Condition or disease
Bacteremia

Detailed Description:
This protocol is intended for use by external sites collecting clinical research specimens for T2 Biosystems' use in developing the T2Bacterial Assay. Specimens and information on patients' medical history, blood properties, medications, and blood culture history/results are required from the T2Bacterial Assay's target patient population (i.e., candidates for blood culture).
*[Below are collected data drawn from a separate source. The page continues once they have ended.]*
-- ==== Sys2Proof/Laws/State.lean ====
section
/-! SUPPORT. What each named update of the state leaves alone, field by field, and what a register reads after each. -/

namespace Sys2Proof.Machine

/-! ### Registers -/

@[simp] theorem State.rd_put (s : State) (a b : Nat) (v : DWord) : (s.put a v).rd b = if b = a then v else s.rd b := by
  simp only [State.rd, State.put, mgetD_mputD]
  split
  · rename_i h; subst h; split
    · rename_i h; exact h.symm
    · rfl
  · rfl

/-- A register just written reads the value written. -/
theorem State.rd_put_same (s : State) (a : Nat) (v : DWord) : (s.put a v).rd a = v := by simp

/-- Every other register is unchanged. -/
theorem State.rd_put_ne (s : State) {a b : Nat} (v : DWord) (h : b ≠ a) : (s.put a v).rd b = s.rd b := by simp [h]

@[simp] theorem State.rd_putN (s : State) (a b n : Nat) :
    (s.putN a n).rd b = if b = a then BitVec.ofNat 64 n else s.rd b := by simp [State.putN]

@[simp] theorem State.rdN_putN (s : State) (a b n : Nat) :
    (s.putN a n).rdN b = if b = a then n % 2 ^ 64 else s.rdN b := by
  simp only [State.rdN, State.rd_putN]; split <;> simp

@[simp] theorem State.rd_bumpBy (s : State) (a b n : Nat) :
    (s.bumpBy a n).rd b = if b = a then s.rd a + BitVec.ofNat 64 n else s.rd b := by simp [State.bumpBy]

@[simp] theorem State.rd_bump (s : State) (a b : Nat) :
    (s.bump a).rd b = if b = a then s.rd a + 1 else s.rd b := by simp [State.bump]

@[simp] theorem State.rd_bump32 (s : State) (a b : Nat) :
    (s.bump32 a).rd b = if b = a then BitVec.ofNat 64 ((s.rdN a + 1) % 2 ^ 32) else s.rd b := by simp [State.bump32]

@[simp] theorem State.rd_setFld (s : State) (a b lo len v : Nat) :
    (s.setFld a lo len v).rd b = if b = a then BitVec.ofNat 64 (setBits (s.rdN a) lo len v) else s.rd b := by
  simp [State.setFld]

@[simp] theorem State.rd_setBit (s : State) (a b i : Nat) (v : Bool) :
    (s.setBit a i v).rd b = if b = a then BitVec.ofNat 64 (setBits (s.rdN a) i 1 (b2n v)) else s.rd b := by
  simp [State.setBit]

/-! ### Fields of a number -/

theorem bits_lt (x lo len : Nat) : bits x lo len < 2 ^ len := Nat.mod_lt _ (Nat.two_pow_pos len)

/-- A number as what lies above a field, the field and what lies below it. -/
theorem bits_split (x lo len : Nat) : x = x / 2 ^ (lo + len) * 2 ^ (lo + len) + bits x lo len * 2 ^ lo + x % 2 ^ lo := by
  have h1 := Nat.div_add_mod x (2 ^ lo)
  have h2 := Nat.div_add_mod (x / 2 ^ lo) (2 ^ len)
  have h3 : x / 2 ^ lo / 2 ^ len = x / 2 ^ (lo + len) := by rw [Nat.div_div_eq_div_mul, Nat.pow_add]
  rw [h3] at h2
  unfold bits
  have h4 : 2 ^ lo * (2 ^ len * (x / 2 ^ (lo + len)) + x / 2 ^ lo % 2 ^ len) = 2 ^ lo * (x / 2 ^ lo) := by rw [h2]
  rw [Nat.mul_add] at h4
  rw [Nat.pow_add] at h4 ⊢
  have h5 : 2 ^ lo * (2 ^ len * (x / (2 ^ lo * 2 ^ len))) = x / (2 ^ lo * 2 ^ len) * (2 ^ lo * 2 ^ len) := by
    rw [← Nat.mul_assoc, Nat.mul_comm]
  rw [h5, Nat.mul_comm (2 ^ lo) (x / 2 ^ lo % 2 ^ len)] at h4
  omega

theorem setBits_eq (x lo len v : Nat) :
    setBits x lo len v = x / 2 ^ (lo + len) * 2 ^ (lo + len) + v % 2 ^ len * 2 ^ lo + x % 2 ^ lo := by
  have h := bits_split x lo len
  unfold setBits
  omega

/-- A field just set reads the value set, modulo its width. -/
theorem bits_setBits_same (x lo len v : Nat) : bits (setBits x lo len v) lo len = v % 2 ^ len := by
  rw [setBits_eq]
  have h0 := Nat.mod_lt x (Nat.two_pow_pos lo)
  have e : x / 2 ^ (lo + len) * 2 ^ (lo + len) + v % 2 ^ len * 2 ^ lo + x % 2 ^ lo
      = x % 2 ^ lo + 2 ^ lo * (v % 2 ^ len + 2 ^ len * (x / 2 ^ (lo + len))) := by
    rw [Nat.pow_add]; simp only [Nat.mul_add, Nat.mul_assoc, Nat.mul_comm, Nat.mul_left_comm]; omega
  unfold bits
  rw [e, Nat.add_mul_div_left _ _ (Nat.two_pow_pos lo), Nat.div_eq_of_lt h0, Nat.zero_add, Nat.add_mul_mod_self_left,
    Nat.mod_mod]

/-- A field below one just set is unchanged. -/
theorem bits_setBits_below (x lo len v lo2 len2 : Nat) (h : lo2 + len2 ≤ lo) :
    bits (setBits x lo len v) lo2 len2 = bits x lo2 len2 := by
  obtain ⟨d, rfl⟩ := Nat.exists_eq_add_of_le h
  have hx := bits_split x (lo2 + len2 + d) len
  rw [setBits_eq]
  have low : ∀ A B : Nat, bits (A * 2 ^ (lo2 + len2 + d + len) + B * 2 ^ (lo2 + len2 + d) + x % 2 ^ (lo2 + len2 + d)) lo2 len2
      = bits (x % 2 ^ (lo2 + len2 + d)) lo2 len2 := by
    intro A B
    have e : A * 2 ^ (lo2 + len2 + d + len) + B * 2 ^ (lo2 + len2 + d) + x % 2 ^ (lo2 + len2 + d)
        = x % 2 ^ (lo2 + len2 + d) + 2 ^ lo2 * (2 ^ len2 * (2 ^ d * (A * 2 ^ len + B))) := by
      generalize x % 2 ^ (lo2 + len2 + d) = r
      simp only [Nat.pow_add, Nat.mul_add, Nat.add_mul, Nat.mul_assoc, Nat.mul_comm, Nat.mul_left_comm]; omega
    unfold bits
    rw [e, Nat.add_mul_div_left _ _ (Nat.two_pow_pos lo2), Nat.add_mul_mod_self_left]
  rw [low]
  conv => rhs; rw [hx]
  exact (low _ _).symm
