-- ==== Sys2Proof/Tests/Slice0.lean ====
section
/-! SUPPORT. Tests: ill-formed commands that WellFormed refuses, instruction words written out bit by bit, and states that meet
the hypotheses of the statements. -/

set_option Elab.async false

namespace Sys2Proof.Tests

open Sys2Proof Sys2Proof.Machine

/-- The sled after reset with its PF enabled by a host: memory space and bus mastering on, and a live lease. -/
def hosted : State := State.reset.updFn 0 (fun n => { n with mse := true, bme := true, leaseLive := true })

/-- Operands at the first value past their range, and at the last one in it: slot below 1024, region below 64, node below 65536, ctx below 16384, dom below 4096, yieldUs below 3, cluster below 128, q below 16, core below 512, source below 7, port below 2, group below 64. -/
theorem test_well_formed_1 :
    Instr.wellFormed (.graceExpire 1024 : Instr) = false ∧ Instr.wellFormed (.graceExpire 1023 : Instr) = true ∧
    Instr.wellFormed (.t3BackoffExpire 0 64 : Instr) = false ∧ Instr.wellFormed (.t3BackoffExpire 0 63 : Instr) = true ∧
    Instr.wellFormed (.peerHoldExpire 65536 : Instr) = false ∧ Instr.wellFormed (.peerHoldExpire 65535 : Instr) = true ∧
    Instr.wellFormed (.pfxLookup 16384 : Instr) = false ∧ Instr.wellFormed (.pfxLookup 16383 : Instr) = true ∧
    Instr.wellFormed (.pfxDomRotate 4096 : Instr) = false ∧ Instr.wellFormed (.pfxDomRotate 4095 : Instr) = true ∧
    Instr.wellFormed (.launchStart 0 3 : Instr) = false ∧ Instr.wellFormed (.launchStart 0 2 : Instr) = true ∧
    Instr.wellFormed (.waitLimitExpire 128 : Instr) = false ∧ Instr.wellFormed (.waitLimitExpire 127 : Instr) = true ∧
    Instr.wellFormed (.vectorModerationExpire 0 16 : Instr) = false ∧ Instr.wellFormed (.vectorModerationExpire 0 15 : Instr) = true ∧
    Instr.wellFormed (.neuronInputEvent 512 : Instr) = false ∧ Instr.wellFormed (.neuronInputEvent 511 : Instr) = true ∧
    Instr.wellFormed (.telemetryTick 0 7 0 : Instr) = false ∧ Instr.wellFormed (.telemetryTick 0 6 0 : Instr) = true ∧
    Instr.wellFormed (.espSyncWord 2 false : Instr) = false ∧ Instr.wellFormed (.espSyncWord 1 false : Instr) = true ∧
    Instr.wellFormed (.windowBoundary 64 : Instr) = false ∧ Instr.wellFormed (.windowBoundary 63 : Instr) = true := by decide +kernel

/-- Operands at the first value past their range, and at the last one in it: port below 18, acked below 4096, expected below 4096, reason below 256, src below 65536, rtag below 65536, epoch below 256, index below 112, newE below 2, rank below 8192, sem below 32, index below 65536. -/
theorem test_well_formed_2 :
    Instr.wellFormed (.codewordUncorrectable 18 : Instr) = false ∧ Instr.wellFormed (.codewordUncorrectable 17 : Instr) = true ∧
    Instr.wellFormed (.idleFlit 0 4096 : Instr) = false ∧ Instr.wellFormed (.idleFlit 0 4095 : Instr) = true ∧
    Instr.wellFormed (.retryReq 0 0 4096 : Instr) = false ∧ Instr.wellFormed (.retryReq 0 0 4095 : Instr) = true ∧
    Instr.wellFormed (.downNotice 0 256 : Instr) = false ∧ Instr.wellFormed (.downNotice 0 255 : Instr) = true ∧
    Instr.wellFormed (.stale 65536 0 0 : Instr) = false ∧ Instr.wellFormed (.stale 65535 0 0 : Instr) = true ∧
    Instr.wellFormed (.stale 0 65536 0 : Instr) = false ∧ Instr.wellFormed (.stale 0 65535 0 : Instr) = true ∧
    Instr.wellFormed (.stale 0 0 256 : Instr) = false ∧ Instr.wellFormed (.stale 0 0 255 : Instr) = true ∧
    Instr.wellFormed (.lnkRtWrite 112 0 : Instr) = false ∧ Instr.wellFormed (.lnkRtWrite 111 0 : Instr) = true ∧
    Instr.wellFormed (.routeFlip 0 2 0 : Instr) = false ∧ Instr.wellFormed (.routeFlip 0 1 0 : Instr) = true ∧
    Instr.wellFormed (.spanGet 0 0 8192 0 0 0 : Instr) = false ∧ Instr.wellFormed (.spanGet 0 0 8191 0 0 0 : Instr) = true ∧
    Instr.wellFormed (.spanSignal 0 0 0 32 0 : Instr) = false ∧ Instr.wellFormed (.spanSignal 0 0 0 31 0 : Instr) = true ∧
    Instr.wellFormed (.spanBar 0 65536 0 0 : Instr) = false ∧ Instr.wellFormed (.spanBar 0 65535 0 0 : Instr) = true := by decide +kernel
Ideally, clinical specimens for use in developing the T2Bacterial Assay will be collected from negative blood culture, positive non-bacteria blood culture and positive bacteria blood culture patients.

Study Design

Study Type : Observational
Actual Enrollment : 156 participants
Observational Model: Case Control
Time Perspective: Prospective
Official Title: Detecting Infections Rapidly and Easily for Bacteremia Trial (DIREBT)-Part I (Prospective Collection and Freezing of Whole Blood Specimens)
Study Start Date : August 2013
Primary Completion Date : August 2015
Study Completion Date : August 2015

Resource links provided by the National Library of Medicine

U.S. FDA Resources

Groups and Cohorts

Group/Cohort
Bacteremia Positive Patients

Symptomatic adult patients, confirmed via diagnostic blood culture and species identification followed by subsequent second blood culture results and species identification that are positive for each of the following species of bacteria (Target 6 Species).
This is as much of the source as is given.